(Stored items)
━━━━━━━━━━
section
/-! PROOFS of family `10_state.md`: the invariant of the machine (O3, O4), its progress (O5), the unspecified fields
(O54), `busy_fault` (O39), the outputs (O52) and the sequencer's codes (O50). -/

namespace Sys2Proof.Machine

/-! ### The sequencer's codes (R22) -/

theorem Fsm.code_lt (q : Fsm) : q.code.toNat < 5 := by cases q <;> decide

/-- Settles O50: the codes are the definition's, and none of the five is above 4. -/
theorem sequencerCodes : Obligations.SequencerCodes :=
  ⟨rfl, rfl, rfl, rfl, rfl, Fsm.code_lt⟩

/-! ### The outputs and `busy_fault` (R28 to R31)

What the caller sees of the engine. Only the two REPORT steps, an offer outside IDLE and a reset write any of it. -/

/-- What the caller sees of an operation, `busy_fault` aside. -/
def State.outputs (s : State) : Measurement × Half × Byte × Result := (s.meas, s.thrOut, s.devAddr, s.result)

/-- All that the caller sees. -/
def State.shown (s : State) : (Measurement × Half × Byte × Result) × Bool := (s.outputs, s.busyFault)

theorem State.takeWrite_shown (s : State) : s.takeWrite.2.shown = s.shown := by
  obtain ⟨ws, n, e⟩ := s.takeWrite_frame
  rw [e]; rfl

theorem State.takePoll_shown (s : State) : s.takePoll.2.shown = s.shown := by
  obtain ⟨ps, n, e⟩ := s.takePoll_frame
  rw [e]; rfl

theorem State.takeTimer_shown (s : State) : s.takeTimer.2.shown = s.shown := by
  obtain ⟨ts, n, e⟩ := s.takeTimer_frame
  rw [e]; rfl

theorem send_shown {s t : State} (h : send s = .next t) : t.shown = s.shown := by
  obtain ⟨b, _, ⟨_, rfl⟩ | ⟨_, rfl⟩ | ⟨_, rfl⟩⟩ := send_cases h
  · exact s.takeWrite_shown
  · exact s.takeWrite_shown
  · split <;> exact s.takeWrite_shown

theorem poll_shown {s t : State} (h : poll s = .next t) : t.shown = s.shown := by
  rcases poll_cases h with ⟨b, _, hs⟩ | ⟨_, _, _, rfl⟩ | ⟨_, _, _, rfl⟩ | ⟨_, _, rfl⟩ | ⟨_, rfl⟩
  · obtain ⟨_, rfl⟩ := State.storeRx?_eq_some.1 hs
    exact s.takePoll_shown
  · exact (State.takeTimer_shown _).trans s.takePoll_shown
  · exact (State.takeTimer_shown _).trans s.takePoll_shown
  · exact s.takePoll_shown
  · exact s.takePoll_shown

theorem validate_shown {s t : State} (h : validate s = .next t) : t.shown = s.shown := by
  obtain ⟨r, _, ⟨_, rfl⟩ | ⟨k, _, rfl⟩⟩ := validate_cases h <;> rfl

/-- The engine's own step writes what is shown only where it reports. -/
theorem engineStep_shown {s t : State} (h : engineStep s = .next t) :
    t.shown = s.shown ∨ (s.fsm = .complete ∧ reportComplete s = .next t) ∨ (s.fsm = .failed ∧ t = s.reportFailed) := by
  rcases engineStep_cases h with
    ⟨_, rfl⟩ | ⟨_, _, rfl⟩ | ⟨_, _, hs⟩ | ⟨_, _, hp⟩ | ⟨_, _, hv⟩ | hr | hr
  · exact .inl rfl
  · exact .inl rfl
  · exact .inl (send_shown hs)
  · exact .inl (poll_shown hp)
  · exact .inl (validate_shown hv)
  · exact .inr (.inl hr)
  · exact .inr (.inr hr)

theorem accept_outputs {op : Op} {tmo : Bool} {arg : Half} {s t : State} (h : accept op tmo arg s = .next t) :
    t.outputs = s.outputs := by
  rcases accept_cases h with ⟨_, _, rfl⟩ | ⟨_, _, rfl⟩ | ⟨_, rfl⟩
  · cases tmo <;> rfl
  · rfl
  · rfl

theorem runWord_outputs {w : CommandWord} {s t : State} (h : runWord w s = .next t) : t.outputs = s.outputs := by
  obtain ⟨_, ha, _⟩ := runWord_cases h
  exact accept_outputs ha

/-! ### Outputs change only in a REPORT step (R29, R30, R132, R133) -/

/-- `t` has the outputs of `s`, but for those that a REPORT step from `s` writes. -/
def OutputsFollowReport (s t : State) : Prop :=
  (t.meas ≠ s.meas → s.fsm = .complete ∧ s.op = .read ∧ t.fsm = .idle ∧ t.result = .ok) ∧
  (t.thrOut ≠ s.thrOut → s.fsm = .complete ∧ s.op = .getthr ∧ t.fsm = .idle ∧ t.result = .ok) ∧
  (t.devAddr ≠ s.devAddr → s.fsm = .complete ∧ s.op = .setaddr ∧ t.fsm = .idle ∧ t.result = .ok) ∧
  (t.result ≠ s.result → t.fsm = .idle ∧
    ((s.fsm = .complete ∧ t.result = .ok) ∨ (s.fsm = .failed ∧ t.result = .error s.err)))

theorem outputsFollowReport_of_outputs_eq {s t : State} (h : t.outputs = s.outputs) : OutputsFollowReport s t := by
  simp only [State.outputs, Prod.mk.injEq] at h
  obtain ⟨hm, ht, ha, hr⟩ := h
  exact ⟨fun hn => absurd hm hn, fun hn => absurd ht hn, fun hn => absurd ha hn, fun hn => absurd hr hn⟩

/-- The caller's remaining events have no part in it. -/
theorem OutputsFollowReport.of_setPort {s t : State} {es : List CallerEvent}
    (h : OutputsFollowReport (s.setPort es) t) : OutputsFollowReport s t := h

/-- The REPORT step from COMPLETE writes the output of its own operation only. -/
theorem reportComplete_outputs {s t : State} (hf : s.fsm = .complete) (h : reportComplete s = .next t) :
    OutputsFollowReport s t := by
  obtain ⟨s1, hc, rfl⟩ := reportComplete_cases h
  have hr : (s1.report .ok).fsm = .idle ∧ (s1.report .ok).result = .ok := ⟨rfl, rfl⟩
  rcases commit_cases hc with ⟨ho, r, m, _, _, rfl⟩ | ⟨ho, rfl⟩ | ⟨_, rfl⟩ | ⟨ho, r, v, _, _, rfl⟩
  · exact ⟨fun _ => ⟨hf, ho, hr⟩, fun hn => absurd rfl hn, fun hn => absurd rfl hn, fun _ => ⟨rfl, .inl ⟨hf, rfl⟩⟩⟩
  · exact ⟨fun hn => absurd rfl hn, fun hn => absurd rfl hn, fun _ => ⟨hf, ho, hr⟩, fun _ => ⟨rfl, .inl ⟨hf, rfl⟩⟩⟩
  · exact ⟨fun hn => absurd rfl hn, fun hn => absurd rfl hn, fun hn => absurd rfl hn, fun _ => ⟨rfl, .inl ⟨hf, rfl⟩⟩⟩
  · exact ⟨fun hn => absurd rfl hn, fun _ => ⟨hf, ho, hr⟩, fun hn => absurd rfl hn, fun _ => ⟨rfl, .inl ⟨hf, rfl⟩⟩⟩

/-- The REPORT step from FAILED writes `result` only. -/
theorem reportFailed_outputs {s : State} (hf : s.fsm = .failed) : OutputsFollowReport s s.reportFailed :=
  ⟨fun hn => absurd rfl hn, fun hn => absurd rfl hn, fun hn => absurd rfl hn, fun _ => ⟨rfl, .inr ⟨hf, rfl⟩⟩⟩

theorem engineStep_outputs {s t : State} (h : engineStep s = .next t) : OutputsFollowReport s t := by
  rcases engineStep_shown h with hs | ⟨hf, hr⟩ | ⟨hf, rfl⟩
  · exact outputsFollowReport_of_outputs_eq (congrArg Prod.fst hs)
  · exact reportComplete_outputs hf hr
  · exact reportFailed_outputs hf

/-- Settles O52: a command writes no output, and of the engine's own steps only the two REPORT steps do. -/
theorem outputsChangeOnlyInReport : Obligations.OutputsChangeOnlyInReport := by
  intro s t h hreset
  change OutputsFollowReport s t
  rcases step_cases h with
    ⟨_, he⟩ | ⟨rest, _, he⟩ | ⟨rest, hp, _⟩ | ⟨w, rest, _, hw⟩ | ⟨w, rest, _, _, hw⟩ | ⟨w, rest, _, _, he⟩
  · exact engineStep_outputs he
  · exact (engineStep_outputs he).of_setPort
  · exact absurd hp (hreset rest)
  · exact (outputsFollowReport_of_outputs_eq (runWord_outputs hw)).of_setPort
  · exact (outputsFollowReport_of_outputs_eq (runWord_outputs hw)).of_setPort
  · exact engineStep_outputs he

/-! ### `busy_fault` is sticky (R31, R188) -/

theorem commit_busyFault {s t : State} (h : commit s = some t) : t.busyFault = s.busyFault := by
  rcases commit_cases h with ⟨_, r, m, _, _, rfl⟩ | ⟨_, rfl⟩ | ⟨_, rfl⟩ | ⟨_, r, v, _, _, rfl⟩ <;> rfl

theorem engineStep_busyFault {s t : State} (h : engineStep s = .next t) : t.busyFault = s.busyFault := by
  rcases engineStep_shown h with hs | ⟨_, hr⟩ | ⟨_, rfl⟩
  · exact congrArg Prod.snd hs
  · obtain ⟨s1, hc, rfl⟩ := reportComplete_cases hr
    exact commit_busyFault (t := s1) hc
  · rfl

theorem accept_busyFault {op : Op} {tmo : Bool} {arg : Half} {s t : State} (h : accept op tmo arg s = .next t) :
    t.busyFault = true ↔ s.busyFault = true ∨ s.fsm ≠ .idle := by
  rcases accept_cases h with ⟨hf, _, rfl⟩ | ⟨hf, _, rfl⟩ | ⟨hf, rfl⟩
  · cases tmo <;> simp [hf]
  · simp [hf]
  · simp [hf]

theorem runWord_busyFault {w : CommandWord} {s t : State} (h : runWord w s = .next t) :
    t.busyFault = true ↔ s.busyFault = true ∨ s.fsm ≠ .idle := by
  obtain ⟨_, ha, _⟩ := runWord_cases h
  exact accept_busyFault ha

theorem step_busyFault {s t : State} (h : step s = .next t) :
    t.busyFault = true ↔
      (∀ rest, s.port ≠ .reset :: rest) ∧
        (s.busyFault = true ∨ (s.fsm ≠ .idle ∧ ∃ w rest, s.port = .offer w :: rest)) := by
  rcases step_cases h with
    ⟨hp, he⟩ | ⟨rest, hp, he⟩ | ⟨rest, hp, hr⟩ | ⟨w, rest, hp, hw⟩ | ⟨w, rest, hp, hf, hw⟩ | ⟨w, rest, hp, _, he⟩
  · simp [engineStep_busyFault he, hp]
  · simp [engineStep_busyFault he, hp]
  · obtain ⟨_, rfl⟩ := applyReset_cases hr
    simp [hp]
  · simp [runWord_busyFault hw, hp]
  · simp [runWord_busyFault hw, hp, hf]
  · simp [engineStep_busyFault he, hp]

/-! ### A run from a state with `busy_fault` set -/

theorem accept_port {op : Op} {tmo : Bool} {arg : Half} {s t : State} (h : accept op tmo arg s = .next t) :
    t.port = s.port := by
  rcases accept_cases h with ⟨_, _, rfl⟩ | ⟨_, _, rfl⟩ | ⟨_, rfl⟩
  · cases tmo <;> rfl
  · rfl
  · rfl

theorem runWord_port {w : CommandWord} {s t : State} (h : runWord w s = .next t) : t.port = s.port := by
  obtain ⟨_, ha, _⟩ := runWord_cases h
  exact accept_port ha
━━━━━━━━━━
> **WORK TASK**
Report, for the data above, every line in which the string "Byte" appears.

> **OUTPUT OF THE TASK**
def State.outputs (s : State) : Measurement × Half × Byte × Result := (s.meas, s.thrOut, s.devAddr, s.result)
def State.shown (s : State) : (Measurement × Half × Byte × Result) × Bool := (s.outputs, s.busyFault)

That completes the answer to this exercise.